Thinking of those long-dead boys makes me think of how much the play has changed since the original version, the one just titled What You Will, in which there was no Malvolio subplot, but a cross-plot romance in which Sebastian married Olivia, Viola married Antonio, and Leonato wound up alone (because someone must always end up alone). There was much more confusion between the twins in that version, which meant much more for my brother Edmund to do as Sebastian. But then Elizabeth wanted a play to honor that pompous fool Don Virginio Orsino, so I cut the cross-plot to shreds, changed Leonato to Orsino, added Toby and Andrew and Malvolio, and gave Sam Gilburne a little more to do by creating Maria as a double-part with Viola. (So odd to see them on stage together in modern productions.) That took all of two weeks to write and rehearse, and by the time it was over, the play had turned into another Midsummer, where the chief company actors got the small beer parts and the groundlings in the company got the meat and potatoes, which fit the Twelfth Night occasion well.

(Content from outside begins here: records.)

-- ==== Sys2Proof/Laws/KeepsFde.lean ====
section
/-! SUPPORT. Every operation of Machine/Fde.lean keeps the queue and the shape of the state. -/

namespace Sys2Proof.Machine

@[simp] theorem FdeState.forget_lamps (d : FdeState) (p : Path) : (d.forget p).lamps = d.lamps := rfl


theorem State.fdeLstick_keeps {s0 : State} {s : State} {l : Nat} {f : Fld} (hk : Keeps s0 s) :
    Keeps s0 (State.fdeLstick s l f) := by
  unfold State.fdeLstick
  try dsimp only
  repeat' (with_reducible first
    | assumption
    | exact Keeps.refl _
    | intro _
    | apply State.stick_keeps
    | (refine Keeps.ofEq (by assumption) ?_)
    | apply Keeps.ite
    | apply Keeps.foldl
    | apply Keeps.foldlFst
    | apply Keeps.setReg
    | simp only [Keeps.mk_iff]
    | simp only [Keeps.mkVlt_iff]
    | split)
  all_goals first
    | exact id
    | (intro _ hq; exact hq)
    | (intro _; rfl)
    | (intro _ hq; simp [hq]; done)
    | (intro hq; simp [hq]; done)
    | (simp_all; done)
    | (simp; done)

theorem State.fdeStick_keeps {s0 : State} {s : State} {f : Fld} {en : Fld} (hk : Keeps s0 s) :
    Keeps s0 (State.fdeStick s f en) := by
  unfold State.fdeStick
  try dsimp only
  repeat' (with_reducible first
    | assumption
    | exact Keeps.refl _
    | intro _
    | apply State.setFlag_keeps
    | apply State.irq_keeps
    | (refine Keeps.ofEq (by assumption) ?_)
    | apply Keeps.ite
    | apply Keeps.foldl
    | apply Keeps.foldlFst
    | apply Keeps.setReg
    | simp only [Keeps.mk_iff]
    | simp only [Keeps.mkVlt_iff]
    | split)
  all_goals first
    | exact id
    | (intro _ hq; exact hq)
    | (intro _; rfl)
    | (intro _ hq; simp [hq]; done)
    | (intro hq; simp [hq]; done)
    | (simp_all; done)
    | (simp; done)

theorem State.slotEmpty_keeps {s0 : State} {s : State} {l : Nat} {k : Nat} {w : Nat} (hk : Keeps s0 s) :
    Keeps s0 (State.slotEmpty s l k w) := by
  unfold State.slotEmpty
  try dsimp only
  repeat' (with_reducible first
    | assumption
    | exact Keeps.refl _
    | intro _
    | apply Keeps.modFlamp
    | (refine Keeps.ofEq (by assumption) ?_)
    | apply Keeps.ite
    | apply Keeps.foldl
    | apply Keeps.foldlFst
    | apply Keeps.setReg
    | simp only [Keeps.mk_iff]
    | simp only [Keeps.mkVlt_iff]
    | split)
  all_goals first
    | exact id
    | (intro _ hq; exact hq)
    | (intro _; rfl)
    | (intro _ hq; simp [hq]; done)
    | (intro hq; simp [hq]; done)
    | (simp_all; done)
    | (simp; done)

theorem State.slotWrite_keeps {s0 : State} {s : State} {l : Nat} {k : Nat} {q : LampReq} (hk : Keeps s0 s) :
    Keeps s0 (State.slotWrite s l k q).1 := by
  unfold State.slotWrite
  try dsimp only
  repeat' (with_reducible first
    | assumption
    | exact Keeps.refl _
    | intro _
    | apply Keeps.modFlamp
    | apply State.fdeLstick_keeps
    | apply VltState.hold_kept
    | (refine Keeps.ofEq (by assumption) ?_)
    | apply Keeps.ite
    | apply Keeps.foldl
    | apply Keeps.foldlFst
    | apply Keeps.setReg
    | simp only [Keeps.mk_iff]
    | simp only [Keeps.mkVlt_iff]
    | split)
  all_goals first
    | exact id
    | (intro _ hq; exact hq)
    | (intro _; rfl)
    | (intro _ hq; simp [hq]; done)
    | (intro hq; simp [hq]; done)
    | (simp_all; done)
    | (simp; done)

theorem State.takeLamp_keeps {s0 : State} {s : State} {q : QReq} {l : Nat} {r : LampReq} (hk : Keeps s0 s) :
    Keeps s0 (State.takeLamp s q l r).1 := by
  unfold State.takeLamp
  try dsimp only
  repeat' (with_reducible first
    | assumption
    | exact Keeps.refl _
    | intro _
    | apply Keeps.modFlamp
    | apply State.fdeLstick_keeps
    | (apply State.slotWrite_keeps)
    | (refine Keeps.ofEq (by assumption) ?_)
    | apply Keeps.ite
    | apply Keeps.foldl
    | apply Keeps.foldlFst
    | apply Keeps.setReg
    | simp only [Keeps.mk_iff]
    | simp only [Keeps.mkVlt_iff]
    | split)
  all_goals first
    | exact id
    | (intro _ hq; exact hq)
    | (intro _; rfl)
    | (intro _ hq; simp [hq]; done)
    | (intro hq; simp [hq]; done)
    | (simp_all; done)
    | (simp; done)

theorem State.answer_keeps {s0 : State} {s : State} {by_ : Option Path} {reply : Option Reply} {code : Nat} {refm : Nat} {late : Bool} (hk : Keeps s0 s) :
    Keeps s0 (State.answer s by_ reply code refm late) := by
  unfold State.answer
  try dsimp only
  repeat' (with_reducible first
    | assumption
    | exact Keeps.refl _
    | intro _
    | apply State.modPath_keeps
    | apply Keeps.modFde
    | (refine Keeps.ofEq (by assumption) ?_)
    | apply Keeps.ite
    | apply Keeps.foldl
    | apply Keeps.foldlFst
    | apply Keeps.setReg
    | simp only [Keeps.mk_iff]
    | simp only [Keeps.mkVlt_iff]
    | split)
  all_goals first
    | exact id
    | (intro _ hq; exact hq)
    | (intro _; rfl)
    | (intro _ hq; simp [hq]; done)
    | (intro hq; simp [hq]; done)
    | (simp_all; done)
    | (simp; done)

theorem State.takeReq_keeps {s0 : State} {s : State} {q : QReq} (hk : Keeps s0 s) :
    Keeps s0 (State.takeReq s q) := by
  unfold State.takeReq
  try dsimp only
  repeat' (with_reducible first
    | assumption
    | exact Keeps.refl _
    | intro _
    | (apply State.takeLamp_keeps)
    | apply State.answer_keeps
    | (refine Keeps.ofEq (by assumption) ?_)
    | apply Keeps.ite
    | apply Keeps.foldl
    | apply Keeps.foldlFst
    | apply Keeps.setReg
    | simp only [Keeps.mk_iff]
    | simp only [Keeps.mkVlt_iff]
    | split)
  all_goals first
    | exact id
    | (intro _ hq; exact hq)
    | (intro _; rfl)
    | (intro _ hq; simp [hq]; done)
    | (intro hq; simp [hq]; done)
    | (simp_all; done)
    | (simp; done)

theorem State.request_keeps {s0 : State} {s : State} {q : QReq} (hk : Keeps s0 s) :
    Keeps s0 (State.request s q) := by
  unfold State.request
  try dsimp only
  repeat' (with_reducible first
    | assumption
    | exact Keeps.refl _
    | intro _
    | apply Keeps.modFde
    | (refine Keeps.ofEq (by assumption) ?_)
    | apply Keeps.ite
    | apply Keeps.foldl
    | apply Keeps.foldlFst
    | apply Keeps.setReg
    | simp only [Keeps.mk_iff]
    | simp only [Keeps.mkVlt_iff]
    | split)
  all_goals first
    | exact id
    | (intro _ hq; exact hq)
    | (intro _; rfl)
    | (intro _ hq; simp [hq]; done)
    | (intro hq; simp [hq]; done)
    | (simp_all; done)
    | (simp; done)

theorem State.releaseReq_keeps {s0 : State} {s : State} {lvl : Nat} {mask : Nat} {w : Nat} {by_ : Option Path} {reply : Option Reply} (hk : Keeps s0 s) :
    Keeps s0 (State.releaseReq s lvl mask w by_ reply) := by
  unfold State.releaseReq
  try dsimp only
  repeat' (with_reducible first
    | assumption
    | exact Keeps.refl _
    | intro _
    | apply Keeps.modFde
    | (refine Keeps.ofEq (by assumption) ?_)
    | apply Keeps.ite
    | apply Keeps.foldl
    | apply Keeps.foldlFst
    | apply Keeps.setReg
    | simp only [Keeps.mk_iff]
    | simp only [Keeps.mkVlt_iff]
    | split)
  all_goals first
    | exact id
    | (intro _ hq; exact hq)
    | (intro _; rfl)
    | (intro _ hq; simp [hq]; done)
    | (intro hq; simp [hq]; done)
    | (simp_all; done)
    | (simp; done)

theorem State.rcmd_keeps {s0 : State} {s : State} {p : Path} {cmd : Nat} {plate : Nat} (hk : Keeps s0 s) :
    Keeps s0 (State.rcmd s p cmd plate) := by
  unfold State.rcmd
  try dsimp only
  repeat' (with_reducible first
    | assumption
    | exact Keeps.refl _
    | intro _
    | apply State.modPath_keeps
    | apply Keeps.modFde
    | apply State.request_keeps
    | apply State.releaseReq_keeps
    | apply VltState.hold_kept
    | (refine Keeps.ofEq (by assumption) ?_)
    | apply Keeps.ite
    | apply Keeps.foldl
    | apply Keeps.foldlFst
    | apply Keeps.setReg
    | simp only [Keeps.mk_iff]
    | simp only [Keeps.mkVlt_iff]
    | split)
  all_goals first
    | exact id
    | (intro _ hq; exact hq)
    | (intro _; rfl)
    | (intro _ hq; simp [hq]; done)
    | (intro hq; simp [hq]; done)
    | (simp_all; done)
    | (simp; done)

theorem State.plateCheck_keeps {s0 : State} {s : State} {p : Nat} {ws : List Word} (hk : Keeps s0 s) :
    Keeps s0 (State.plateCheck s p ws) := by
  unfold State.plateCheck
  try dsimp only
  repeat' (with_reducible first
    | assumption
    | exact Keeps.refl _
    | intro _
    | apply Keeps.setReg
    | apply State.post_keeps
    | apply State.vRefuse_keeps
    | apply State.vOperate_keeps
    | apply State.fdeStick_keeps
    | (refine Keeps.ofEq (by assumption) ?_)
    | apply Keeps.ite
    | apply Keeps.foldl
    | apply Keeps.foldlFst
    | apply Keeps.setReg
    | simp only [Keeps.mk_iff]
    | simp only [Keeps.mkVlt_iff]
    | split)
  all_goals first
    | exact id
    | (intro _ hq; exact hq)
    | (intro _; rfl)
    | (intro _ hq; simp [hq]; done)
    | (intro hq; simp [hq]; done)
    | (simp_all; done)
    | (simp; done)

theorem State.plateWrite_keeps {s0 : State} {s : State} {a : Nat} {v : Word} (hk : Keeps s0 s) :
    Keeps s0 (State.plateWrite s a v) := by
  unfold State.plateWrite
  try dsimp only
  repeat' (with_reducible first
    | assumption
    | exact Keeps.refl _
    | intro _
    | apply Keeps.modFde
    | apply State.plateCheck_keeps
    | (refine Keeps.ofEq (by assumption) ?_)
    | apply Keeps.ite
    | apply Keeps.foldl
    | apply Keeps.foldlFst
    | apply Keeps.setReg
    | simp only [Keeps.mk_iff]
    | simp only [Keeps.mkVlt_iff]
    | split)
  all_goals first
    | exact id
    | (intro _ hq; exact hq)
    | (intro _; rfl)
    | (intro _ hq; simp [hq]; done)
    | (intro hq; simp [hq]; done)
    | (simp_all; done)
    | (simp; done)

theorem State.fdeOpen_keeps {s0 : State} {s : State} (hk : Keeps s0 s) :
    Keeps s0 (State.fdeOpen s) := by
  unfold State.fdeOpen
  try dsimp only
  repeat' (with_reducible first
    | assumption
    | exact Keeps.refl _
    | intro _
    | apply State.setFlag_keeps
    | apply Keeps.modFde
    | (refine Keeps.ofEq (by assumption) ?_)
    | apply Keeps.ite
    | apply Keeps.foldl
    | apply Keeps.foldlFst
    | apply Keeps.setReg
    | simp only [Keeps.mk_iff]
    | simp only [Keeps.mkVlt_iff]
    | split)
  all_goals first
    | exact id
    | (intro _ hq; exact hq)
    | (intro _; rfl)
    | (intro _ hq; simp [hq]; done)
    | (intro hq; simp [hq]; done)
    | (simp_all; done)
    | (simp; done)

theorem State.fdeClose_keeps {s0 : State} {s : State} (hk : Keeps s0 s) :
    Keeps s0 (State.fdeClose s) := by
  unfold State.fdeClose
  try dsimp only
  repeat' (with_reducible first
    | assumption
    | exact Keeps.refl _
    | intro _
    | apply Keeps.setReg
    | apply State.setFlag_keeps
    | apply State.post_keeps
    | apply State.fdeStick_keeps
    | (refine Keeps.ofEq (by assumption) ?_)
    | apply Keeps.ite
    | apply Keeps.foldl
    | apply Keeps.foldlFst
    | apply Keeps.setReg
    | simp only [Keeps.mk_iff]
    | simp only [Keeps.mkVlt_iff]
    | split)
  all_goals first
    | exact id
    | (intro _ hq; exact hq)
    | (intro _; rfl)
    | (intro _ hq; simp [hq]; done)
    | (intro hq; simp [hq]; done)
    | (simp_all; done)
    | (simp; done)

theorem State.fdeSwap_keeps {s0 : State} {s : State} (hk : Keeps s0 s) :
    Keeps s0 (State.fdeSwap s) := by
  unfold State.fdeSwap
  try dsimp only
  repeat' (with_reducible first
    | assumption
    | exact Keeps.refl _
    | intro _
    | apply State.setFlag_keeps
    | apply Keeps.modFde
    | apply State.replay_keeps
    | (refine Keeps.ofEq (by assumption) ?_)
    | apply Keeps.ite
    | apply Keeps.foldl
    | apply Keeps.foldlFst
    | apply Keeps.setReg
    | simp only [Keeps.mk_iff]
    | simp only [Keeps.mkVlt_iff]
    | split)
  all_goals first
    | exact id
    | (intro _ hq; exact hq)
    | (intro _; rfl)
    | (intro _ hq; simp [hq]; done)
    | (intro hq; simp [hq]; done)
    | (simp_all; done)
    | (simp; done)
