theorem State.vltCmd_keeps {s0 : State} {s : State} {p : Path} {code : Nat} (hk : Keeps s0 s) :
    Keeps s0 (State.vltCmd s p code) := by
  unfold State.vltCmd
  try dsimp only
  repeat' (with_reducible first
    | assumption
    | exact Keeps.refl _
    | intro _
    | apply State.commitStart_keeps
    | apply State.vRefuse_keeps
    | apply State.setPwd_keeps
    | apply State.vltLock_keeps
    | apply State.pageWrite_keeps
    | apply State.sectorErase_keeps
    | apply State.legLoad_keeps
    | apply State.legWrite_keeps
    | (refine Keeps.ofEq (by assumption) ?_)
    | apply Keeps.ite
    | apply Keeps.foldl
    | apply Keeps.foldlFst
    | apply Keeps.setReg
    | simp only [Keeps.mk_iff]
    | simp only [Keeps.mkVlt_iff]
    | split)
  all_goals first
    | exact id
    | (intro _ hq; exact hq)
    | (intro _; rfl)
    | (intro _ hq; simp [hq]; done)
    | (intro hq; simp [hq]; done)
    | (simp_all; done)
    | (simp; done)

theorem State.hatWrite_keeps {s0 : State} {s : State} (hk : Keeps s0 s) :
    Keeps s0 (State.hatWrite s) := by
  unfold State.hatWrite
  try dsimp only
  repeat' (with_reducible first
    | assumption
    | exact Keeps.refl _
    | intro _
    | apply State.stick_keeps
    | apply State.post_keeps
    | apply State.vRefuse_keeps
    | apply State.hatInc_keeps
    | (refine Keeps.ofEq (by assumption) ?_)
    | apply Keeps.ite
    | apply Keeps.foldl
    | apply Keeps.foldlFst
    | apply Keeps.setReg
    | simp only [Keeps.mk_iff]
    | simp only [Keeps.mkVlt_iff]
    | split)
  all_goals first
    | exact id
    | (intro _ hq; exact hq)
    | (intro _; rfl)
    | (intro _ hq; simp [hq]; done)
    | (intro hq; simp [hq]; done)
    | (simp_all; done)
    | (simp; done)

end Sys2Proof.Machine
end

This production is very much in that vein, with the weight coming down heavily on the Malvolio side of the scales. And because the actors are so good, I cannot help but rewrite the play in my head with them in mind. Raul Esparza is too strong to be wasted as Orsino; we need to see more of him, and in this script Orsino disappears for the theatrical equivalent of days. I would beef up his part, and cut the foolery between Toby and Andrew, most of which is clever references to topical events of 1600, such as that stinker about the lady of the Strachy marrying the yeoman of the wardrobe. (Memo to self: nothing dies faster than a topical reference. Better yet: memo to Stephen King.) I don't even remember who was the butt of that joke; all I do remember is that it got the biggest laugh of the day when we did it in front of Elizabeth. It reminds me of all the references to Lord Strange's Men in Love's Labor's Lost. Talk about the funniest play in history. Not a single in-joke was lost the first time we did it. It was like an industrial for the Elizabethan nobility But now? Nobody within twenty miles of me even knows who Lord Strange's Men were. Well, possibly that little man in the third row who's mouthing all the lines. He probably knows. He probably even knows who the lady of the Strachy was. Which means he’s one of those bardolaters who thinks I was a poet first, an actor tenth, and a crowd-pleaser last of all. I have the intense desire to go up to him during intermission, and give him a heart attack by telling him that, if I was writing this play now? I’d be making Britney Spears jokes. (And memo to self or not? You know I would. I would be making bad puns on her last name for days.)